BeyondCorp Enterprise access protection overview

Based on the BeyondCorp security model, BeyondCorp Enterprise is an approach that utilizes a variety of Google Cloud offerings to enforce granular access control based on a user's identity and context of the request.

For example, depending on the policy configuration, your sensitive app or resource can:

  • Grant access to all employees if they're using a trusted corporate device from your corporate network.
  • Grant access to employees in the Remote Access group if they're using a trusted corporate device with a secure password and up-to-date patch level, from any network.
  • Grant administrators access to the Google Cloud console (via UI or API) only if they are coming from a corporate network.
  • Grant developers SSH access to virtual machines.

When to use BeyondCorp Enterprise

Use BeyondCorp Enterprise when you want to establish fine-grained access control based on a wide range of attributes and conditions including what device is being used and from what IP address. Making your corporate resources context-aware improves your security posture.

You can also apply BeyondCorp Enterprise to Google Workspace apps. For more information about implementing BeyondCorp Enterprise with Google Workspace, see the Google Workspace overview.

How BeyondCorp Enterprise works

Implementing BeyondCorp Enterprise enacts a zero trust model. No one can access your resources unless they meet all the rules and conditions. Instead of securing your resources at the network-level, access controls are instead put on individual devices and users.

IAP is the base of BeyondCorp Enterprise, letting you grant access to your HTTPS apps and resources. Once you've secured your apps and resources behind IAP, your organization can gradually extend BeyondCorp Enterprise as richer rules are needed. Extended BeyondCorp Enterprise resources can limit access based on properties like user device attributes, time of day, and request path.

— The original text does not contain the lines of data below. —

-- ==== Sys2Proof/Laws/Frames.lean ====
section
/-! SUPPORT. What no operation changes, for the engine, the commands and the primitives in turn. -/

namespace Sys2Proof.Machine

/-- What every operation leaves alone or moves one way only, from s to t: the parameters, the profile, the caller's other
requests, the registers without an operation and the sequencer's phase are the same; the refusal mark stays set; an engine
that is Undefined stays so; the command trace grows. -/
structure Steady (s t : State) : Prop where
  cfg : t.cfg = s.cfg
  variant : t.variant = s.variant
  caps : t.caps = s.caps
  requests : t.requests = s.requests
  dataReg : t.dataReg = s.dataReg
  lengthReg : t.lengthReg = s.lengthReg
  baudReg : t.baudReg = s.baudReg
  refused : s.refused = true → t.refused = true
  undefinedStays : s.eng = .undefined → t.eng = .undefined
  trace : ∃ tr, t.trace = s.trace ++ tr

theorem Steady.refl (s : State) : Steady s s :=
  ⟨rfl, rfl, rfl, rfl, rfl, rfl, rfl, id, id, [], by simp⟩

theorem Steady.trans {s t u : State} (h : Steady s t) (h' : Steady t u) : Steady s u := by
  obtain ⟨tr, htr⟩ := h.trace
  obtain ⟨tr', htr'⟩ := h'.trace
  exact ⟨h'.cfg.trans h.cfg, h'.variant.trans h.variant, h'.caps.trans h.caps, h'.requests.trans h.requests,
    h'.dataReg.trans h.dataReg, h'.lengthReg.trans h.lengthReg, h'.baudReg.trans h.baudReg,
    fun x => h'.refused (h.refused x), fun x => h'.undefinedStays (h.undefinedStays x),
    tr ++ tr', by rw [htr', htr, List.append_assoc]⟩

/-- What a command or the engine changes besides registers: nothing of the sequencer but the command trace. -/
structure Quiet (s t : State) : Prop extends Steady s t where
  phase : t.phase = s.phase
  buf : t.buf = s.buf
  events : t.events = s.events
  report : t.report = s.report
  refusedSame : t.refused = s.refused

theorem Quiet.refl (s : State) : Quiet s s := ⟨Steady.refl s, rfl, rfl, rfl, rfl, rfl⟩

theorem Quiet.trans {s t u : State} (h : Quiet s t) (h' : Quiet t u) : Quiet s u :=
  ⟨h.toSteady.trans h'.toSteady, h'.phase.trans h.phase, h'.buf.trans h.buf, h'.events.trans h.events,
    h'.report.trans h.report, h'.refusedSame.trans h.refusedSame⟩

/-- A change of nothing but registers, engine and draws, the engine staying Undefined where it is, is quiet. -/
theorem Quiet.of_eq {s t : State} (hs : t.specPart = { s.specPart with
      extClk := t.extClk, trigSrc := t.trigSrc, trigMod := t.trigMod, ioRoute := t.ioRoute, ctlLatch := t.ctlLatch,
      txd := t.txd, rxd := t.rxd, nack := t.nack, eng := t.eng, bus := t.bus })
    (hb : t.buf = s.buf) (he : s.eng = .undefined → t.eng = .undefined) : Quiet s t := by
  have key : ∀ {α : Type} (f : State → α), f t.specPart = f { s.specPart with
      extClk := t.extClk, trigSrc := t.trigSrc, trigMod := t.trigMod, ioRoute := t.ioRoute, ctlLatch := t.ctlLatch,
      txd := t.txd, rxd := t.rxd, nack := t.nack, eng := t.eng, bus := t.bus } := fun f => congrArg f hs
  exact ⟨⟨key (·.cfg), key (·.variant), key (·.caps), key (·.requests), key (·.dataReg), key (·.lengthReg),
      key (·.baudReg), fun h => (key (·.refused)).trans h, he, [], (key (·.trace)).trans (List.append_nil _).symm⟩,
    key (·.phase), hb, key (·.events), key (·.report), key (·.refused)⟩

theorem slaveWrite_quiet (s : State) (sla reg : Reg7) (d : Byte) :
    Quiet s (s.slaveWrite sla reg d).2 ∧ (s.slaveWrite sla reg d).2.eng = s.eng := by
  unfold State.slaveWrite
  split
  · exact ⟨Quiet.of_eq rfl rfl id, rfl⟩
  · split
    · exact ⟨Quiet.of_eq rfl rfl id, rfl⟩
    · exact ⟨Quiet.refl s, rfl⟩

theorem slaveRead_quiet (s : State) (sla reg : Reg7) :
    Quiet s (s.slaveRead sla reg).2 ∧ (s.slaveRead sla reg).2.eng = s.eng := by
  unfold State.slaveRead
  split
  · exact ⟨Quiet.of_eq rfl rfl id, rfl⟩
  · split
    · exact ⟨Quiet.refl s, rfl⟩
    · exact ⟨Quiet.refl s, rfl⟩

theorem undefineEngine_quiet (s : State) : Quiet s s.undefineEngine := Quiet.of_eq rfl rfl (fun _ => rfl)

theorem complete_quiet (s : State) : Quiet s s.complete := by
  unfold State.complete
  split
  · rename_i t h
    split
    · exact (slaveWrite_quiet s t.sla t.reg t.data).1.trans
        (Quiet.of_eq rfl rfl (fun e => by rw [(slaveWrite_quiet s t.sla t.reg t.data).2, h] at e; cases e))
    · exact (slaveRead_quiet s t.sla t.reg).1.trans
        (Quiet.of_eq rfl rfl (fun e => by rw [(slaveRead_quiet s t.sla t.reg).2, h] at e; cases e))
  · exact Quiet.refl s

theorem engineControlWrite_quiet (s : State) (w : ControlWord) : Quiet s (s.engineControlWrite w) := by
  unfold State.engineControlWrite
  split
  · exact Quiet.of_eq rfl rfl (fun _ => rfl)
  · exact Quiet.of_eq rfl rfl (fun _ => rfl)
  · rename_i h
    have : s.eng ≠ .undefined := by simp [h]
    split
    · split
      · exact Quiet.of_eq rfl rfl id
      · exact Quiet.of_eq rfl rfl (fun e => absurd e this)
    · exact Quiet.of_eq rfl rfl id

theorem transmitWrite_quiet (s : State) (b : Byte) : Quiet s (s.transmitWrite b) := by
  unfold State.transmitWrite
  split
  · exact Quiet.of_eq rfl rfl id
  · exact Quiet.of_eq rfl rfl (fun _ => rfl)

theorem store_quiet (s : State) (a : Nat) (v : List Byte) : Quiet s (s.store a v) := by
  unfold State.store
  split
  · exact Quiet.of_eq rfl rfl id
  · exact Quiet.of_eq rfl rfl id
  · exact Quiet.of_eq rfl rfl id
  · exact engineControlWrite_quiet s _
  · exact transmitWrite_quiet s _
  · exact Quiet.of_eq rfl rfl id
  · exact Quiet.refl s

theorem garble_quiet (s : State) (a n : Nat) : Quiet s (s.garble a n) := by
  unfold State.garble
  split
  · exact Quiet.of_eq rfl rfl id
  · exact Quiet.of_eq rfl rfl id
  · exact Quiet.of_eq rfl rfl id
  · exact Quiet.of_eq rfl rfl (fun _ => rfl)
  · exact Quiet.of_eq rfl rfl id
  · exact Quiet.of_eq rfl rfl id
  · exact Quiet.refl s

theorem record_quiet (s : State) (x : Traffic) : Quiet s (s.record x) :=
  ⟨⟨rfl, rfl, rfl, rfl, rfl, rfl, rfl, id, id, [x], rfl⟩, rfl, rfl, rfl, rfl, rfl⟩

theorem readCommand_quiet (s : State) (a n : Nat) : Quiet s (s.readCommand a n).2 := by
  have h : Quiet s { s with link := s.link.skip 1 } := Quiet.of_eq rfl rfl id
  unfold State.readCommand
  split
  · exact h.trans (record_quiet _ _)
  · exact (h.trans (record_quiet _ _)).trans (Quiet.of_eq rfl rfl id)

theorem writeCommand_quiet (s : State) (a : Nat) (v : List Byte) : Quiet s (s.writeCommand a v).2 := by
  have h : Quiet s { s with link := s.link.skip 1 } := Quiet.of_eq rfl rfl id
  unfold State.writeCommand
  split
  · exact (h.trans (record_quiet _ _)).trans (garble_quiet _ _ _)
  · exact (h.trans (record_quiet _ _)).trans (store_quiet _ _ _)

BeyondCorp Enterprise works by leveraging four Google Cloud offerings:

BeyondCorp Enterprise flow

Gathering device information

Endpoint Verification gathers employee device information including encryption status, OS, and user details. Once enabled through the Google Admin console, you can deploy the Endpoint Verification Chrome extension to corporate devices. Employees can also install it on their managed, personal devices. This extension gathers and reports device information, constantly syncing with Google Workspace. The end result is an inventory of all the corporate and personal devices accessing your corporate resources.

Limiting access

Through Access Context Manager, access levels are created to define access rules. Access levels applied on your resources with IAM Conditions enforce fine-grained access control based on a variety of attributes.

Access levels restrict access based on the following attributes:

When you create a device-based access level, Access Context Manager references the inventory of devices created by Endpoint Verification. For example, an access level can restrict access to only employees who are using encrypted devices. Coupled with IAM conditions, you could make this access level more granular by also restricting access to the time between 9am and 5pm.

Securing resources with IAP

IAP ties everything together by letting you apply IAM conditions on Google Cloud resources. IAP lets you establish a central authorization layer for your Google Cloud resources accessed by HTTPS and SSH/TCP traffic. With IAP, you can establish a resource-level access control model instead of relying on network-level firewalls. Once secured, your resources are accessible to any employee, from any device, on any network, that meets the access rules and conditions.

Applying IAM conditions

IAM Conditions allow you to define and enforce conditional, attribute-based access control for Google Cloud resources.

With IAM Conditions, you can choose to grant permissions to principals only if configured conditions are met. IAM Conditions can limit access with a variety of attributes, including access levels.

Conditions are specified in the IAP role bindings of a resource's IAM policy. When a condition exists, the role is only granted if the condition expression evaluates to true. Each condition expression is defined as a set of logic statements allowing you to specify one or many attributes to check.